• **Required action**:
Would you count the lines below that contain the string "Guard" and reply with that number only?

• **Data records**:
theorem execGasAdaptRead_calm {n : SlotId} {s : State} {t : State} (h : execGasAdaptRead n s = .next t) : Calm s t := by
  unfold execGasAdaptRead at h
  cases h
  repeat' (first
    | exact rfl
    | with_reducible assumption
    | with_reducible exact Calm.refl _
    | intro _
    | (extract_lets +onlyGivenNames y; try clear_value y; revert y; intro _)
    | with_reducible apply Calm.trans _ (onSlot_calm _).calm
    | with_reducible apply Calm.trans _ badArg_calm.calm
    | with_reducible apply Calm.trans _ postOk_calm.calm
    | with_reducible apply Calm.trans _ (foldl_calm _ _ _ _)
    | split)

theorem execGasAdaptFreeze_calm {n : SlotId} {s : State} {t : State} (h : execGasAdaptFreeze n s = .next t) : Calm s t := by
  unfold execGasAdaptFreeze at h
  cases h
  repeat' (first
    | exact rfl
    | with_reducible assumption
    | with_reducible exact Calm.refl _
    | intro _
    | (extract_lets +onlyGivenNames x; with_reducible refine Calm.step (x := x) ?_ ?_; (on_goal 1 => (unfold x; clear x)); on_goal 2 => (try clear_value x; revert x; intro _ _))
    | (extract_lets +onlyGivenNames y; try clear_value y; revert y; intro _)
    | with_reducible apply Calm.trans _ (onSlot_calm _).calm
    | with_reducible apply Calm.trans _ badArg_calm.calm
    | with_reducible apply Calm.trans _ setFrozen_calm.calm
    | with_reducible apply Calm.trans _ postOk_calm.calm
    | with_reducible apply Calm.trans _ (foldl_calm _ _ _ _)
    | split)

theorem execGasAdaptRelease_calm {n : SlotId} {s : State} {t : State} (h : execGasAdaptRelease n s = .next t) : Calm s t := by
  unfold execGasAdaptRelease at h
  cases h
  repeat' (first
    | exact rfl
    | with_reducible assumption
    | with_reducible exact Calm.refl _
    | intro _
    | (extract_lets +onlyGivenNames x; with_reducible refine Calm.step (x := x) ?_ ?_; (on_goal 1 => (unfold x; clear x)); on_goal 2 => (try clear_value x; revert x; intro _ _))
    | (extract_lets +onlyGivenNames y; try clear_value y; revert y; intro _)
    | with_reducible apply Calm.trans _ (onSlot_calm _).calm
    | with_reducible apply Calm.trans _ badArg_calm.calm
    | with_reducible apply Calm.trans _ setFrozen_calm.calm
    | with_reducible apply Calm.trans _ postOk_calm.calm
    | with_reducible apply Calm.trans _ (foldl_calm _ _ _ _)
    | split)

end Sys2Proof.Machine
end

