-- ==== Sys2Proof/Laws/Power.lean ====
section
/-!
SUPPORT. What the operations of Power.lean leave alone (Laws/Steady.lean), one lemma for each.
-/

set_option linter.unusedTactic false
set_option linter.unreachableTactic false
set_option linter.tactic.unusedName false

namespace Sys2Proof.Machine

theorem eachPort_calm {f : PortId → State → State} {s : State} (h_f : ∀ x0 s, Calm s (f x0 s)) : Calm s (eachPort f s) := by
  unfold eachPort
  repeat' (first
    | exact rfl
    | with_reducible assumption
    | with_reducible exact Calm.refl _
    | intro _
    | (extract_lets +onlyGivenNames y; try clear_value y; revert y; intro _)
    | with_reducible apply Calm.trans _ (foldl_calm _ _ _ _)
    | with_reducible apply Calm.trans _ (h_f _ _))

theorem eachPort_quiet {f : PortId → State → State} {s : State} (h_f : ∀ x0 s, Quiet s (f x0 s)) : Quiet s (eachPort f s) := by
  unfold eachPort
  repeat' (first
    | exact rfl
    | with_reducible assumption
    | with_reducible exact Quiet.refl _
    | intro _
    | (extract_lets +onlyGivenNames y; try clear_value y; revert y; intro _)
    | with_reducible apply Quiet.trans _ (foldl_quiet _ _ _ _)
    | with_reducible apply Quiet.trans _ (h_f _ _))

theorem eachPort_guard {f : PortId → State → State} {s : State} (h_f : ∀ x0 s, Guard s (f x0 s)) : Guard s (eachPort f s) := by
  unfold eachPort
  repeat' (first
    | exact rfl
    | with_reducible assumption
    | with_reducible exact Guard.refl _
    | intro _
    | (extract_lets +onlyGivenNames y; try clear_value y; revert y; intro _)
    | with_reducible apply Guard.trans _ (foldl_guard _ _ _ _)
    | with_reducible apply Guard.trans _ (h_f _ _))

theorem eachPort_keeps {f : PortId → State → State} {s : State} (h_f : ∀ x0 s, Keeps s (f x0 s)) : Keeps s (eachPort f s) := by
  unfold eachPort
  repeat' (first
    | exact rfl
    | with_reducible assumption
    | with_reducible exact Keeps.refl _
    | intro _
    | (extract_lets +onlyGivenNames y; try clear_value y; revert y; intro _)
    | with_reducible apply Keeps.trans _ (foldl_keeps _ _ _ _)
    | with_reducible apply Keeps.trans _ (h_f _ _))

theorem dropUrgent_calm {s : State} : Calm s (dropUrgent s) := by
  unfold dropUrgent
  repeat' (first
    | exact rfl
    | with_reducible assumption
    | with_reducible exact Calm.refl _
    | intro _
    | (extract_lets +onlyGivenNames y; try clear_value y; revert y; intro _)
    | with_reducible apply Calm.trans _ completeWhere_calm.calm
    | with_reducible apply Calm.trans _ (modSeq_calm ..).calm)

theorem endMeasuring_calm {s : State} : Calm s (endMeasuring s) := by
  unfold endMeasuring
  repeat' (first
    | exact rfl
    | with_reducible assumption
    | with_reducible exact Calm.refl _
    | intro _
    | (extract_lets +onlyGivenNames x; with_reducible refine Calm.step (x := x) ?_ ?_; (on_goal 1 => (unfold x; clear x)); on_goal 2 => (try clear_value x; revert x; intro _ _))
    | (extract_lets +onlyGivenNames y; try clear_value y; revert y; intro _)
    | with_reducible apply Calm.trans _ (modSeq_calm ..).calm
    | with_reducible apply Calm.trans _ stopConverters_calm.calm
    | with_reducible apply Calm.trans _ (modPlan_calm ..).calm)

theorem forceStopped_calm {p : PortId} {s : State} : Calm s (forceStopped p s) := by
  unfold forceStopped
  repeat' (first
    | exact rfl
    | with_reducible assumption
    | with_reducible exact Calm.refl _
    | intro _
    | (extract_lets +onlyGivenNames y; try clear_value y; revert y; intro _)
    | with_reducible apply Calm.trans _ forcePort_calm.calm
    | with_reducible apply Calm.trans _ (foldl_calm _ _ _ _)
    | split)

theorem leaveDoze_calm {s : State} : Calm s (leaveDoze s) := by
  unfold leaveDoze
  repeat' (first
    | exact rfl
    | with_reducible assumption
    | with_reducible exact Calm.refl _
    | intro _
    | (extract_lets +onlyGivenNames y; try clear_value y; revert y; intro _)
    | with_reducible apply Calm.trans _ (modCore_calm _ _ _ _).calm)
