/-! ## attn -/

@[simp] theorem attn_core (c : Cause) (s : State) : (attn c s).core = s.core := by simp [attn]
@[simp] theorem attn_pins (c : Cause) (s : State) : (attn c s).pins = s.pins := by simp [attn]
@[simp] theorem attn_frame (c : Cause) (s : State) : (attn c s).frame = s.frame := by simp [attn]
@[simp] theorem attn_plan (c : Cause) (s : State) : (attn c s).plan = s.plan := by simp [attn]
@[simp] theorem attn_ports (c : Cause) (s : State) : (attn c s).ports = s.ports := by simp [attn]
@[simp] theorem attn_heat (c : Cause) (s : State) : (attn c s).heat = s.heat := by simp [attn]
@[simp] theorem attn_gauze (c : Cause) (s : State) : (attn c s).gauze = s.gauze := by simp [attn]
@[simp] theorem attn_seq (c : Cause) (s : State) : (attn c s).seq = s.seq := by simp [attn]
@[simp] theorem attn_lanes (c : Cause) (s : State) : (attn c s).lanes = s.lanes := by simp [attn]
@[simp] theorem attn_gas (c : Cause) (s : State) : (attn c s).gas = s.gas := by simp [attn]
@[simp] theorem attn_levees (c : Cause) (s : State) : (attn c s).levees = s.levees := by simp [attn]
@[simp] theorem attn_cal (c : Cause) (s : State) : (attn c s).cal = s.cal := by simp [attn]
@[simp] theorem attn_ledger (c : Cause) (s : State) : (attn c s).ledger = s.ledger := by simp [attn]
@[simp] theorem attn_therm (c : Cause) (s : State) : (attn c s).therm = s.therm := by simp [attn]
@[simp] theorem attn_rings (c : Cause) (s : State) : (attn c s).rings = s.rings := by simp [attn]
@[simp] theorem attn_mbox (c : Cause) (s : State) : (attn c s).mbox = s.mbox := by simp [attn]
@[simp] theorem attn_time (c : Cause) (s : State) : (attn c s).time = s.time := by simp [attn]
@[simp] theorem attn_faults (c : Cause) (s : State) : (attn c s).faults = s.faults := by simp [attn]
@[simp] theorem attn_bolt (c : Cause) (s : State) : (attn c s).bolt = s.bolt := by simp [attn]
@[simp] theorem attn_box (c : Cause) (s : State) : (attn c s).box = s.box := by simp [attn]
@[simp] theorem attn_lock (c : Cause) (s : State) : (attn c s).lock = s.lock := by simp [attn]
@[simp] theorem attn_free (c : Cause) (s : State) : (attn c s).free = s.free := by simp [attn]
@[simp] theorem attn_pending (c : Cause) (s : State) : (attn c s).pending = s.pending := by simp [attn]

• **Finished exercise**:
4